Importantly, the scope of the Fitness Check goes beyond the text of individual legal instruments. It also covers how rules are implemented and supervised, how authorities cooperate and how guidance, tools and practices contribute to or detract from legal clarity.
This framing reflects a broader shift in EU regulatory thinking, influenced by the Draghi and Letta reports, towards a more systemic understanding of competitiveness. The underlying question is how to preserve high standards of protection while ensuring that the regulatory system remains workable and predictable for those subject to it.
Why does this matter for businesses operating in the EU digital economy?
For many organisations, the challenge today is not compliance with a single digital regulation, but managing multiple, partially overlapping regimes at the same time. This is particularly true for companies operating across borders or across different segments of the digital value chain.
In practice, reporting obligations under different instruments may be triggered by the same incident. Similar concepts may be defined slightly differently across legal frameworks. Enforcement timelines and procedural expectations may not align. Even where each rule makes sense in isolation, the combined effect can generate uncertainty, delay and cost.
The Fitness Check provides an opportunity to make these dynamics visible in a structured way. From a business perspective, this is not about challenging the objectives of EU digital regulation. It is about providing feedback to the EU regulators on how the system functions and where adjustments or better coordination could improve efficiency without undermining core protections.
What kind of input is likely to be most useful?
Previous evaluations suggest that the most impactful contributions are those that are concrete and grounded in practice. The Commission is not asking for abstract policy positions or sectoral advocacy. It is asking for evidence of how different rules interact in real scenarios.

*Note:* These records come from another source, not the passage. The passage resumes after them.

/-! ### Meters -/

/-- METER_PUT, METER_GET, METER_CLEAR and the probe readings (R112, R120, R121): what a put refuses and sets (the
residue only falls away with a changed K factor); a get answers every field but the residue, the meter's role with its
arm, and whether it is bound; a clear restores the meter and, from FAULT, takes METER out of the HELD batch that has
it bound once all that batch's meters are OK (log entry 12), every other batch staying as it is; a reading sets
temperature and probe state of a meter that has a probe. -/
def Obligations.MeterRequestsAndReadings : Prop :=
  ∀ (s : State) (tag n : Byte), s.port.phase = .hunting →
    (∀ (h p : Byte) (k : Nat) (body : List Byte), k < 4294967296 → body = n :: h :: littleEndian 4 k ++ [p] →
      ((n = 0 ∨ 16 < n.toNat ∨ h = 0 ∨ 4 < h.toNat ∨ k < 1000 ∨ 1000000 < k ∨ 1 < p.toNat) →
        exec (.meterPut tag body) s = .next (s.respond 0x60 tag body .invalid [])) ∧
      (∀ (m : MeterId) (header : HeaderId), n.toNat = m.val + 1 → h.toNat = header.val + 1 → 1000 ≤ k → k ≤ 1000000 →
        p.toNat ≤ 1 →
        ((s.boundTo m).isSome → exec (.meterPut tag body) s = .next (s.respond 0x60 tag body .inUse [])) ∧
        (s.boundTo m = none → exec (.meterPut tag body) s = .next (({ s with
          meters := vset s.meters m { s.meter m with
            header := header, k := k, probe := p == 1, aCount := 0, bCount := 0
            residue := if (s.meter m).k = k then (s.meter m).residue else 0 } } : State).respond 0x60 tag body .ok [])))) ∧
    ((n = 0 ∨ 16 < n.toNat) → exec (.meterGet tag [n]) s = .next (s.respond 0x61 tag [n] .invalid []) ∧
      exec (.meterClear tag [n]) s = .next (s.respond 0x62 tag [n] .invalid [])) ∧
    (∀ m : MeterId, n.toNat = m.val + 1 →
      exec (.meterGet tag [n]) s = .next (s.respond 0x61 tag [n] .ok
        (numberByte (s.meter m).header :: littleEndian 4 (s.meter m).k
          ++ [if (s.meter m).probe then 1 else 0, placeByte [MeterState.ok, .fault] (s.meter m).state]
          ++ littleEndian 6 (s.meter m).totalizer ++ littleEndian 4 (s.meter m).unauthorized
          ++ [if (s.meter m).unauthorizedFlag then 0 else 1] ++ littleEndian 2 (s.meter m).aCount
          ++ littleEndian 2 (s.meter m).bCount ++ markedBytes (signedBytes 2) (s.meter m).lastTemp
          ++ [placeByte [ProbeState.noReading, .valid, .outOfRange, .probeFault] (s.meter m).probeState]
          ++ (match (List.finRange 12).find? fun a => decide ((s.arm a).mainMeter = some m),
                (List.finRange 12).find? fun a => decide ((s.arm a).blendMeter = some m) with
              | some a, _ => [0, 1, numberByte a]
              | none, some a => [1, 1, numberByte a]
              | none, none => [2, 0])
          ++ [if (List.finRange 12).any (fun a => (s.batch a).any fun b => decide ((s.arm a).mainMeter = some m) ||
                (decide ((s.arm a).blendMeter = some m) && b.snapshot.blend.isSome)) then 1 else 0])) ∧
      ∃ t : State, exec (.meterClear tag [n]) s = .next (t.respond 0x62 tag [n] .ok []) ∧
        t = { s with
          arms := t.arms
          meters := vset s.meters m { s.meter m with
            state := .ok, aCount := 0, bCount := 0, unauthorized := 0, unauthorizedFlag := false } } ∧
        ∀ a, t.arm a = { s.arm a with batch := (s.batch a).map fun b =>
          if (s.meter m).state = .fault ∧ (s.boundTo m).map (·.1) = some a ∧ b.state = .held ∧
              (∀ x ∈ s.boundMeters a, x ≠ m → (s.meter x).state = .ok) then
            { b with holdSet := dropFrom .meter b.holdSet }
          else b }) ∧
    (∀ (m : MeterId) (reading : ProbeReading),
      ((s.meter m).probe = false → exec (.probeReading m reading) s = .next s) ∧
      ((s.meter m).probe = true →
        (∀ t, reading = .temperature t → exec (.probeReading m reading) s = .next { s with
          meters := vset s.meters m { s.meter m with
            lastTemp := some t, probeState := if -400 ≤ t ∧ t ≤ 600 then .valid else .outOfRange } }) ∧
        (reading = .fault → exec (.probeReading m reading) s = .next { s with
          meters := vset s.meters m { s.meter m with lastTemp := none, probeState := .probeFault } })))

/-- A pulse on a meter (R93, R99, R100, R109, R111, R117, R119). It restarts the settle of the batch in CLOSING that
has the meter bound, and an A pulse on the main meter of a flowing batch its no-flow timer; an A pulse adds 10 000 to
the residue and produces as many tenths as it holds K factors, one after the other, to the bound batch or else to the
unauthorized volume; either pulse counts, and a count of 1000 compares the two and returns both to 0. A difference
above 10 puts an OK meter into FAULT with METER_FAULT and hands METER to the batch that has it bound. The order of the
parts is log entry 9. Other meters and the host's records stay. -/
def Obligations.MeterPulses : Prop :=
  ∀ (s : State) (m : MeterId) (isA : Bool) (x : Meter) (tenths a b : Nat), x = s.meter m → 0 < x.k →
    tenths = (if isA then (x.residue + 10000) / x.k else 0) →
    a = (if isA then x.aCount + 1 else x.aCount) → b = (if isA then x.bCount else x.bCount + 1) →
    ∃ t u v : State, exec (if isA then .meterAPulse m else .meterBPulse m) s = .next t ∧
      u = { s with
        arms := u.arms
        meters := vset s.meters m { x with residue := if isA then (x.residue + 10000) % x.k else x.residue } } ∧
      (∀ y, u.arm y = { s.arm y with
        batch := (s.batch y).map fun z =>
          if (s.boundTo m).map (·.1) = some y ∧ z.state = .closing then { z with settle := some 2000 }
          else if isA = true ∧ s.boundTo m = some (y, .main) ∧ z.state.flowing = true then
            { z with metering := { z.metering with noFlow := some 10000 } }
          else z }) ∧
      v = u.produceTenths m tenths ∧
      (v.meter m).residue = (if isA then (x.residue + 10000) % x.k else x.residue) ∧
      (v.meter m).totalizer = (if tenths = 0 then x.totalizer else min (2 ^ 48 - 1) (x.totalizer + tenths)) ∧
      (∀ y, y ≠ m → v.meter y = s.meter y) ∧
      (a < 1000 ∧ b < 1000 →
        t = { v with meters := vset v.meters m { v.meter m with aCount := a, bCount := b } }) ∧
      ((1000 ≤ a ∨ 1000 ≤ b) → x.state = .fault ∨ (a ≤ b + 10 ∧ b ≤ a + 10) →
        t = { v with meters := vset v.meters m { v.meter m with aCount := 0, bCount := 0 } }) ∧
      ((1000 ≤ a ∨ 1000 ≤ b) → x.state = .ok → a + 10 < b ∨ b + 10 < a → ∃ w : State, w = { v with
          meters := vset v.meters m { v.meter m with aCount := 0, bCount := 0, state := .fault }
          flags := addTo EventFlag.all .meterFault v.flags } ∧
        (s.boundTo m = none → t = w) ∧ ∀ arm role, s.boundTo m = some (arm, role) → State.TakesCause w t arm .meter) ∧
      (s.boundTo m = none →
        (t.meter m).unauthorized = (if tenths = 0 then x.unauthorized else min 9999999 (x.unauthorized + tenths)) ∧
        (0 < tenths → 50 < min 9999999 (x.unauthorized + tenths) → (t.meter m).unauthorizedFlag = true ∧
          (x.unauthorizedFlag = false → EventFlag.unauthFlow ∈ t.flags)) ∧
        (t = { s with meters := t.meters, flags := t.flags })) ∧
      (∀ arm role, s.boundTo m = some (arm, role) →
        (t.meter m).unauthorized = x.unauthorized ∧ (t.meter m).unauthorizedFlag = x.unauthorizedFlag ∧
        (∀ y, s.batch arm = some y → ∃ z, t.batch arm = some z ∧ z.gross = y.gross + tenths ∧
          z.blendGross = (if role = .blend then y.blendGross + tenths else y.blendGross) ∧
          z.ref = y.ref ∧ z.target = y.target ∧ z.snapshot = y.snapshot)) ∧
      t.bays = s.bays ∧ t.permits = s.permits ∧ s.SameHostRecords t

Examples that illustrate cumulative impact across legal regimes, or that highlight governance and coordination challenges, are particularly relevant. So too are examples of good practices that have reduced administrative burden or improved legal clarity and could be scaled more widely.
Why timing matters
The consultation on the Digital Fitness Check runs until 11 March 2026. This is an early stage in what is expected to be a multi year evaluation process, with further targeted consultations and implementation dialogues planned.
Early input plays a significant role in shaping how issues are framed and prioritised. It helps determine which interactions between rules are examined in more depth and which governance questions are brought to the fore. From that perspective, participation is less about volume and more about relevance and quality.

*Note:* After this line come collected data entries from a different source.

/-- Only arms, headers, orders, injectors and flags can differ, and of an arm only its batch. -/
structure FlowOnly (s t : State) : Prop where
  eq : t = { s with arms := t.arms, headers := t.headers, orders := t.orders, injectors := t.injectors, flags := t.flags }
  arm : ∀ a, t.arm a = { s.arm a with batch := t.batch a }

theorem FlowOnly.refl (s : State) : FlowOnly s s := ⟨rfl, fun _ => rfl⟩
theorem FlowOnly.trans {s t u : State} (h : FlowOnly s t) (k : FlowOnly t u) : FlowOnly s u :=
  ⟨by rw [k.eq, h.eq], fun a => by rw [k.arm, h.arm]⟩
theorem Eased.flowOnly {s t : State} (h : Eased s t) : FlowOnly s t := ⟨by rw [h.eq], h.arm⟩

theorem State.modComp_eq (s : State) (r : CompRef) (f : Compartment → Compartment) :
    s.modComp r f = { s with orders := (s.modComp r f).orders } := by unfold State.modComp; split <;> rfl

theorem State.modComp_flowOnly (s : State) (r : CompRef) (f : Compartment → Compartment) : FlowOnly s (s.modComp r f) :=
  ⟨by rw [State.modComp_eq], fun a => by rw [State.modComp_eq]; rfl⟩

theorem State.modBatch_flowOnly (s : State) (a : ArmId) (f : Batch → Batch) : FlowOnly s (s.modBatch a f) where
  eq := rfl
  arm c := by
    rw [State.batch_modBatch]
    unfold State.modBatch
    rw [State.arm_modArm]
    by_cases h : c = a
    · subst h; simp [State.batch]
    · simp [h, State.batch]

theorem State.modHeader_flowOnly (s : State) (h : HeaderId) (f : Header → Header) : FlowOnly s (s.modHeader h f) :=
  ⟨rfl, fun _ => rfl⟩
theorem State.removeQueueEntries_flowOnly (s : State) (a : ArmId) : FlowOnly s (s.removeQueueEntries a) :=
  ⟨rfl, fun _ => rfl⟩
theorem State.raise_flowOnly (s : State) (e : EventFlag) : FlowOnly s (s.raise e) := ⟨rfl, fun _ => rfl⟩

theorem State.leaveRaw_flowOnly (s : State) (h : HeaderId) (a : ArmId) : FlowOnly s (s.leaveRaw h a) :=
  (s.modHeader_flowOnly h _).trans (State.modBatch_flowOnly _ a _)

theorem State.enterHeldRaw_flowOnly (s : State) (a : ArmId) (b : Batch) (c : HoldCause) : FlowOnly s (s.enterHeldRaw a b c) :=
  ((((s.modBatch_flowOnly a _).trans (State.modComp_flowOnly _ b.ref _)).trans
    (State.leaveRaw_flowOnly _ b.snapshot.mainHeader a)).trans (State.removeQueueEntries_flowOnly _ a)).trans
    (State.raise_flowOnly _ .batchHold)

theorem State.batch_enterHeldRaw (s : State) (a x : ArmId) (b : Batch) (c : HoldCause) :
    (s.enterHeldRaw a b c).batch x = if x = a
      then (s.batch a).map fun b => { b.still with state := .held, holdSet := [c], ceiling := none } else s.batch x := by
  simp only [State.enterHeldRaw, State.batch_raise, State.batch_removeQueueEntries, State.batch_leaveRaw,
    State.batch_modComp, State.batch_modBatch]
  split
  · simp only [if_true, Option.map_map]; rfl
  · rfl

theorem State.handCauseRaw_flowOnly (s : State) (a : ArmId) (c : HoldCause) : FlowOnly s (s.handCauseRaw a c) := by
  unfold State.handCauseRaw
  split
  · exact FlowOnly.refl s
  · split
    · exact s.modBatch_flowOnly a _
    · split
      · exact s.modComp_flowOnly _ _
      · exact FlowOnly.refl s
    all_goals exact s.enterHeldRaw_flowOnly a _ c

A moment to engage with the system, not just react to it
The EU digital rulebook will continue to evolve. New technologies, new business models and new societal expectations will keep testing their limits. The Digital Fitness Check reflects a recognition that maintaining an effective regulatory framework requires not only new rules, but also reflection on how existing ones work together.

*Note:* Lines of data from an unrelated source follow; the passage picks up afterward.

-- ==== Sys2Proof/Laws/Visits.lean ====
section
/-! SUPPORT. What the operations of a visit do, each said once: orders reopened and released, closings of several batches,
the close of a session (`Released`, `ClosedFrom`). -/

namespace Sys2Proof.Machine

set_option Elab.async false

/-! ### The terminal and the bound order -/

theorem State.signOfLife_bays (s : State) (bay : BayId) :
    (s.signOfLife bay).bays = vset s.bays bay { s.session bay with terminal := .present, silence := some 3000 } := by
  unfold State.signOfLife
  dsimp only
  split
  · show State.bays (State.removeCauses _ _ _) = _
    rw [State.removeCauses_eq]; rfl
  · rfl

theorem findOrder_in {s : State} {n : Nat} {i : SlotId} {o : Order} (h : s.findOrder n = some (i, o)) :
    s.orderIn i = some o ∧ o.number = n := by
  unfold State.findOrder at h
  obtain ⟨j, -, hj⟩ := List.exists_of_findSome?_eq_some h
  split at hj
  · rename_i p hp
    split at hj
    · rename_i hn
      cases hj; exact ⟨hp, hn⟩
    · cases hj
  · cases hj

theorem reopen_of {s : State} {i : SlotId} {o : Order} (h : s.orderIn i = some o) :
    s.reopen i = { s with orders := vset s.orders i (some { o with stage := .opened }) } := by
  unfold State.reopen State.modOrder; rw [h]; rfl

theorem handCauseRaw_flag (s : State) (a : ArmId) (c : HoldCause) {f : EventFlag} (h : f ∈ s.flags) : f ∈ (s.handCauseRaw a c).flags := by
  have : ∀ b, f ∈ (s.enterHeldRaw a b c).flags := fun b => by
    rw [enterHeldRaw_flags, mem_addTo (EventFlag.mem_all f)]; exact .inr h
  unfold State.handCauseRaw
  split
  · exact h
  · split
    · exact h
    · split
      · rw [modComp_flags]; exact h
      · exact h
    all_goals exact this _

theorem handCauses_flag (s : State) (l : List ArmId) (c : HoldCause) {f : EventFlag} (h : f ∈ s.flags) : f ∈ (s.handCauses l c).flags := by
  rw [(s.handCauses_eased l c).eq]
  show f ∈ (s.handCausesRaw l c).flags
  induction l generalizing s with
  | nil => exact h
  | cons a l ih => exact ih _ (handCauseRaw_flag s a c h)

theorem endBeforeLoading_none {s : State} {bay : BayId} (h : (s.session bay).bound = none) :
    s.endBeforeLoading bay = s.returnToIdle bay := by
  unfold State.endBeforeLoading State.boundOrder; rw [h]; rfl

theorem endBeforeLoading_some {s : State} {bay : BayId} {n : Nat} {i : SlotId} {o : Order} (h : (s.session bay).bound = some n)
    (ho : s.findOrder n = some (i, o)) :
    s.endBeforeLoading bay = ({ s with orders := vset s.orders i (some { o with stage := .opened }) } : State).returnToIdle bay := by
  unfold State.endBeforeLoading State.boundOrder; rw [h]
  simp only [Option.bind_some, ho]
  rw [reopen_of (findOrder_in ho).1]

/-! ### Permissives -/

theorem modSession_eq (s : State) (b : BayId) (f : Session → Session) :
    s.modSession b f = { s with bays := vset s.bays b (f (s.session b)) } := rfl

/-- The entry to LOADING once both permissives are PRESENT (R66). -/
theorem passToLoading_eq (s : State) (bay : BayId) : s.passToLoading bay = { s with
    bays := vset s.bays bay (if (s.session bay).state = .waitBond ∧ (s.session bay).bond.present = true ∧ (s.session bay).overfill.present = true
      then { s.session bay with state := .loading, focus := 0, armPending := false, selected := none, timer := if s.allIdle bay then some 600000 else none } else s.session bay) } := by
  by_cases h : (s.session bay).state = .waitBond ∧ (s.session bay).bond.present = true ∧ (s.session bay).overfill.present = true
  · rw [if_pos h]
    have hp : (s.session bay).state = .waitBond ∧ (s.session bay).permissivesPresent = true := by
      refine ⟨h.1, ?_⟩; unfold Session.permissivesPresent; rw [h.2.1, h.2.2]; rfl
    unfold State.passToLoading
    rw [if_pos hp]
    unfold State.enterLoading
    generalize hv : s.modSession bay (fun x => { x with state := .loading, focus := 0, armPending := false, selected := none, timer := none }) = v
    have hl : (v.session bay).state = .loading := by rw [← hv]; simp
    have hi : v.allIdle bay = s.allIdle bay := by rw [← hv]; rfl
    unfold State.restartInactivity
    simp only [hl, hi, true_and]
    cases s.allIdle bay
    · rw [← hv]; rfl
    · rw [← hv]; simp [modSession_eq, State.session, vset_vset, seconds]
  · rw [if_neg h]
    have hp : ¬ ((s.session bay).state = .waitBond ∧ (s.session bay).permissivesPresent = true) := by
      unfold Session.permissivesPresent; rw [Bool.and_eq_true]; exact h
    unfold State.passToLoading
    rw [if_neg hp]
    unfold State.session
    rw [vset_vget_same]

/-! ### One batch changed -/

theorem modBatch_set {s : State} {a : ArmId} {b : Batch} (hb : s.batch a = some b) (f : Batch → Batch) :
    s.modBatch a f = { s with arms := vset s.arms a { s.arm a with batch := some (f b) } } := by
  unfold State.modBatch State.modArm
  dsimp only
  rw [show (s.arm a).batch = some b from hb]; rfl

theorem modBatch_id {s : State} {a : ArmId} {f : Batch → Batch} (h : ∀ b, s.batch a = some b → f b = b) : s.modBatch a f = s := by
  unfold State.modBatch State.modArm
  have : (s.arm a).batch.map f = (s.arm a).batch := by
    cases e : (s.arm a).batch with
    | none => rfl
    | some b => simp [h b e]
  dsimp only
  rw [this]
  unfold State.arm; rw [show ({ vget s.arms a with batch := (vget s.arms a).batch } : Arm) = vget s.arms a from rfl, vset_vget_same]

theorem rampStep_of {r : Arm} {b : Batch} {ceiling d : Nat} (hc : b.ceiling = some ceiling)
    (hd : d = (if b.mainDemand < ceiling then min (b.mainDemand + r.rampStep) ceiling else max (b.mainDemand - r.rampStep) ceiling)) :
    rampStep r b = { b with mainDemand := d, state := if d = ceiling then .high else .ramping,
                            ramp := if d = ceiling then none else some (1000 * r.rampInterval) } := by
  unfold rampStep
  rw [hc]
  have : rampToward r.rampStep ceiling b.mainDemand = d := by rw [hd]; rfl
  simp only [this]
  split <;> rfl

/-! ### Closings of several batches, and an order released -/

/-- Several batches enter CLOSING, before ceilings are computed anew. -/
def State.enterClosingsRaw (s : State) (l : List ArmId) (k : CloseKind) : State := l.foldl (fun acc a => acc.enterClosingRaw a k) s

theorem enterClosingsRaw_flowOnly (l : List ArmId) (s : State) (k : CloseKind) : FlowOnly s (s.enterClosingsRaw l k) := by
  induction l generalizing s with
  | nil => exact FlowOnly.refl s
  | cons a l ih => exact (s.enterClosingRaw_flowOnly a k).trans (ih _)

theorem onlyAHI_trans {s t u : State} (h : t = { s with arms := t.arms, headers := t.headers, injectors := t.injectors })
    (k : u = { t with arms := u.arms, headers := u.headers, injectors := u.injectors }) :
    u = { s with arms := u.arms, headers := u.headers, injectors := u.injectors } := by rw [k, h]

theorem Eased.onlyAHI {s t : State} (h : Eased s t) : t = { s with arms := t.arms, headers := t.headers, injectors := t.injectors } := by
  rw [h.eq]

theorem enterClosingsRaw_eq (l : List ArmId) (s : State) (k : CloseKind) : s.enterClosingsRaw l k =
    { s with arms := (s.enterClosingsRaw l k).arms, headers := (s.enterClosingsRaw l k).headers
             injectors := (s.enterClosingsRaw l k).injectors } := by
  induction l generalizing s with
  | nil => rfl
  | cons a l ih => exact onlyAHI_trans (State.enterClosingRaw_eq s a k) (ih (s.enterClosingRaw a k))

theorem enterClosings_eq (l : List ArmId) (s : State) (k : CloseKind) : s.enterClosings l k =
    { s with arms := (s.enterClosings l k).arms, headers := (s.enterClosings l k).headers
             injectors := (s.enterClosings l k).injectors } :=
  onlyAHI_trans (enterClosingsRaw_eq l s k) (State.settleHeaders_eased s (s.enterClosingsRaw l k)).onlyAHI

theorem batch_enterClosingsRaw (l : List ArmId) (s : State) (k : CloseKind) (nd : l.Nodup) (x : ArmId) :
    (s.enterClosingsRaw l k).batch x = if x ∈ l then (s.batch x).map (Batch.closed k) else s.batch x := by
  induction l generalizing s with
  | nil => simp [State.enterClosingsRaw]
  | cons a l ih =>
    have nd' := List.nodup_cons.mp nd
    show ((s.enterClosingRaw a k).enterClosingsRaw l k).batch x = _
    rw [ih _ nd'.2, State.batch_enterClosingRaw]
    by_cases hx : x = a
    · subst hx; simp [nd'.1]
    · simp [hx]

For businesses and other stakeholders, this is an opportunity to contribute constructively to that reflection. Doing so requires stepping back from individual compliance questions and considering the system as a whole. It also requires a careful balance between critical insight and respect for the institutional and political context in which EU digital regulation operates.
Timelex has published separate analyses on the Digital Omnibus proposals, which we link here and here for readers seeking a deeper dive into those initiatives. For those interested in the Digital Fitness Check itself, the consultation deadline of 11 March 2026 is a key date to keep in mind.
As attention increasingly shifts from rulemaking to implementation and enforcement, the outcomes of the Digital Fitness Check are likely to shape the practical operation of EU digital regulation for years to come.